Requirement → From the line with "match Resolution.ofOrdinal (fieldRes" to the line with "w) (fieldReg w))", retype every line exactly, including those two, and leave out the rest of the data below.

Supplied material →
-- ==== Sys2Proof/Decode.lean ====
section
/-! DEFINITION. Command words: the ordinals of 30_encoding R88, the rows of R84, the decoder of R85 (total, three named
reasons to refuse) and the encoder written from the same table. -/

namespace Sys2Proof

/-! ## Ordinals (R88) -/

/-- Ordinal of a scale. -/
def Scale.ordinal : Scale → BitVec 2
  | .g2 => 0
  | .g4 => 1
  | .g8 => 2
  | .g16 => 3

/-- The scale of an ordinal: all four are members. -/
def Scale.ofOrdinal (v : BitVec 2) : Scale :=
  if v = 0 then .g2 else if v = 1 then .g4 else if v = 2 then .g8 else .g16

/-- Ordinal of a resolution. -/
def Resolution.ordinal : Resolution → BitVec 2
  | .r10 => 0
  | .r12 => 1
  | .r14 => 2

/-- The resolution of an ordinal: 3 spells no member. -/
def Resolution.ofOrdinal (v : BitVec 2) : Option Resolution :=
  if v = 0 then some .r10 else if v = 1 then some .r12 else if v = 2 then some .r14 else none

/-- Ordinal of a magnetometer mode. -/
def MagMode.ordinal : MagMode → BitVec 2
  | .continuous => 0
  | .single => 1
  | .idle => 2

/-- The mode of an ordinal: 3 spells no member. -/
def MagMode.ofOrdinal (v : BitVec 2) : Option MagMode :=
  if v = 0 then some .continuous else if v = 1 then some .single else if v = 2 then some .idle else none

/-! ## The opcode table (R84) -/

/-- The six assigned opcodes. -/
inductive Opcode where
  | enca | encm | wr | rd | cfga | cfgm
deriving DecidableEq, Repr

/-- The fixed bits of a row: a word has them when `w &&& mask = pattern` (R84). -/
structure Row where
  opcode : Opcode
  op : BitVec 4
  pattern : Word32
  mask : Word32
deriving DecidableEq, Repr

/-- The row of an opcode (R84). -/
def Opcode.row : Opcode → Row
  | .enca => ⟨.enca, 0x1, 0x10000000, 0xFFFFFF00⟩
  | .encm => ⟨.encm, 0x2, 0x20000000, 0xFFFFFFF0⟩
  | .wr => ⟨.wr, 0x3, 0x30000000, 0xFF000000⟩
  | .rd => ⟨.rd, 0x4, 0x40000000, 0xFF0000FF⟩
  | .cfga => ⟨.cfga, 0x5, 0x50000000, 0xFFFFFF00⟩
  | .cfgm => ⟨.cfgm, 0x6, 0x60000000, 0xFFFFFFF0⟩

/-- The table, in the order of R84. -/
def opcodeTable : List Row :=
  [Opcode.enca.row, Opcode.encm.row, Opcode.wr.row, Opcode.rd.row, Opcode.cfga.row, Opcode.cfgm.row]

/-- The opcode an `op` field selects (R85 step 1): 0x0 and 0x7 to 0xF are unassigned. -/
def Opcode.ofBits (op : BitVec 4) : Option Opcode :=
  if op = 0x1 then some .enca
  else if op = 0x2 then some .encm
  else if op = 0x3 then some .wr
  else if op = 0x4 then some .rd
  else if op = 0x5 then some .cfga
  else if op = 0x6 then some .cfgm
  else none

/-! ## Fields (R81), each used as the unsigned number it spells -/

def fieldOp (w : Word32) : BitVec 4 := w.extractLsb' 28 4
def fieldDev (w : Word32) : Byte := w.extractLsb' 16 8
def fieldReg (w : Word32) : Byte := w.extractLsb' 8 8
def fieldVal (w : Word32) : Byte := w.extractLsb' 0 8
def fieldOdr (w : Word32) : Odr := w.extractLsb' 4 4
def fieldScale (w : Word32) : BitVec 2 := w.extractLsb' 2 2
def fieldRes (w : Word32) : BitVec 2 := w.extractLsb' 0 2
def fieldModr (w : Word32) : MagOdr := w.extractLsb' 2 2
def fieldMode (w : Word32) : BitVec 2 := w.extractLsb' 0 2

/-! ## Decoding (R85) -/

/-- Why a word spells no command (R85, R91). -/
inductive DecodeError where
  /-- Step 1: the opcode is not assigned. -/
  | unassignedOpcode
  /-- Step 2: a zero field is not zero. -/
  | nonZeroField
  /-- Step 3: a field spells no member of its enumeration. -/
  | notAMember
deriving DecidableEq, Repr

/-- Operands of format A (ENCA, CFGA). -/
def accFields (w : Word32) : Option (Scale × Resolution × Odr) :=
  match Resolution.ofOrdinal (fieldRes w) with
  | some res => if odrMember (fieldOdr w) then some (Scale.ofOrdinal (fieldScale w), res, fieldOdr w) else none
  | none => none

/-- Operands of format M (ENCM, CFGM). -/
def magFields (w : Word32) : Option (MagMode × MagOdr) :=
  match MagMode.ofOrdinal (fieldMode w) with
  | some mode => some (mode, fieldModr w)
  | none => none

/-- Steps 3 and 4: the field checks, then the command of the row. -/
def operandsOf (o : Opcode) (w : Word32) : Option Instr :=
  match o with
  | .enca => (accFields w).map fun f => .enca f.1 f.2.1 f.2.2
  | .encm => (magFields w).map fun f => .encm f.1 f.2
  | .wr => some (.wr (fieldDev w) (fieldReg w) (fieldVal w))
  | .rd => some (.rd (fieldDev w) (fieldReg w))
  | .cfga => (accFields w).map fun f => .cfga f.1 f.2.1 f.2.2
  | .cfgm => (magFields w).map fun f => .cfgm f.1 f.2

/-- Decoding, total on any 32-bit word (R85). -/
def decode (w : Word32) : Except DecodeError Instr :=
  match Opcode.ofBits (fieldOp w) with
  | none => .error .unassignedOpcode
  | some o =>
    if w &&& o.row.mask = o.row.pattern then
      match operandsOf o w with
      | some i => .ok i
      | none => .error .notAMember
    else .error .nonZeroField

/-! ## Encoding (R81, R84) -/

/-- Format A. -/
def formatA (op : BitVec 4) (scale : Scale) (res : Resolution) (odr : Odr) : Word32 :=
  op ++ (0 : BitVec 20) ++ odr ++ scale.ordinal ++ res.ordinal

/-- Format M. -/
def formatM (op : BitVec 4) (mode : MagMode) (modr : MagOdr) : Word32 :=
  op ++ (0 : BitVec 24) ++ modr ++ mode.ordinal

/-- Format T. -/
def formatT (op : BitVec 4) (dev reg val : Byte) : Word32 :=
  op ++ (0 : BitVec 4) ++ dev ++ reg ++ val

/-- The word of a command. -/
def encode : Instr → Word32
  | .enca scale res odr => formatA 0x1 scale res odr
  | .encm mode modr => formatM 0x2 mode modr
  | .wr dev reg val => formatT 0x3 dev reg val
  | .rd dev reg => formatT 0x4 dev reg 0
  | .cfga scale res odr => formatA 0x5 scale res odr
  | .cfgm mode modr => formatM 0x6 mode modr

/-- The row a command is encoded by. -/
def opcodeOf : Instr → Opcode
  | .enca _ _ _ => .enca
  | .encm _ _ => .encm
  | .wr _ _ _ => .wr
  | .rd _ _ => .rd
  | .cfga _ _ _ => .cfga
  | .cfgm _ _ => .cfgm

/-! ## Table words -/

/-- The command word whose low `nbits` bits are those of `w`, the bits above zero. -/
def tableWord (nbits w : Nat) : Word32 := BitVec.ofNat 32 (w % 2 ^ nbits)

/-- What the decoder reads from a table word (bit 0 is the least significant bit of `cmd_word`). -/
def decodeTableWord (nbits w : Nat) : Option Instr :=
  match decode (tableWord nbits w) with
  | .ok i => some i
  | .error _ => none

end Sys2Proof
end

Task answer →
  match Resolution.ofOrdinal (fieldRes w) with
  | some res => if odrMember (fieldOdr w) then some (Scale.ofOrdinal (fieldScale w), res, fieldOdr w) else none
  | none => none

/-- Operands of format M (ENCM, CFGM). -/
def magFields (w : Word32) : Option (MagMode × MagOdr) :=
  match MagMode.ofOrdinal (fieldMode w) with
  | some mode => some (mode, fieldModr w)
  | none => none

/-- Steps 3 and 4: the field checks, then the command of the row. -/
def operandsOf (o : Opcode) (w : Word32) : Option Instr :=
  match o with
  | .enca => (accFields w).map fun f => .enca f.1 f.2.1 f.2.2
  | .encm => (magFields w).map fun f => .encm f.1 f.2
  | .wr => some (.wr (fieldDev w) (fieldReg w) (fieldVal w))
  | .rd => some (.rd (fieldDev w) (fieldReg w))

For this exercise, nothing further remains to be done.